▶ **Source records**
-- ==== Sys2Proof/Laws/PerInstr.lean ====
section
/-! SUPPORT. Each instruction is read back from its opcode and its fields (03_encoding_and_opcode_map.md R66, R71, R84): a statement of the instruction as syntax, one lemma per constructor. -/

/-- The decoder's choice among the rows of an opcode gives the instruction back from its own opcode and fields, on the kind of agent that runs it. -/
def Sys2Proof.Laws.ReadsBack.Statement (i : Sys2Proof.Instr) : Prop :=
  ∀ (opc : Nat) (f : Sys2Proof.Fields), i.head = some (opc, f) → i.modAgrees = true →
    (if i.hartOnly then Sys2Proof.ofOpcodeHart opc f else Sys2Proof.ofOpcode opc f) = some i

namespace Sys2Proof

▶ **Work order**
Filter the records above down to the lines that hold the string "Laws".

▶ **Written solution**
-- ==== Sys2Proof/Laws/PerInstr.lean ====
def Sys2Proof.Laws.ReadsBack.Statement (i : Sys2Proof.Instr) : Prop :=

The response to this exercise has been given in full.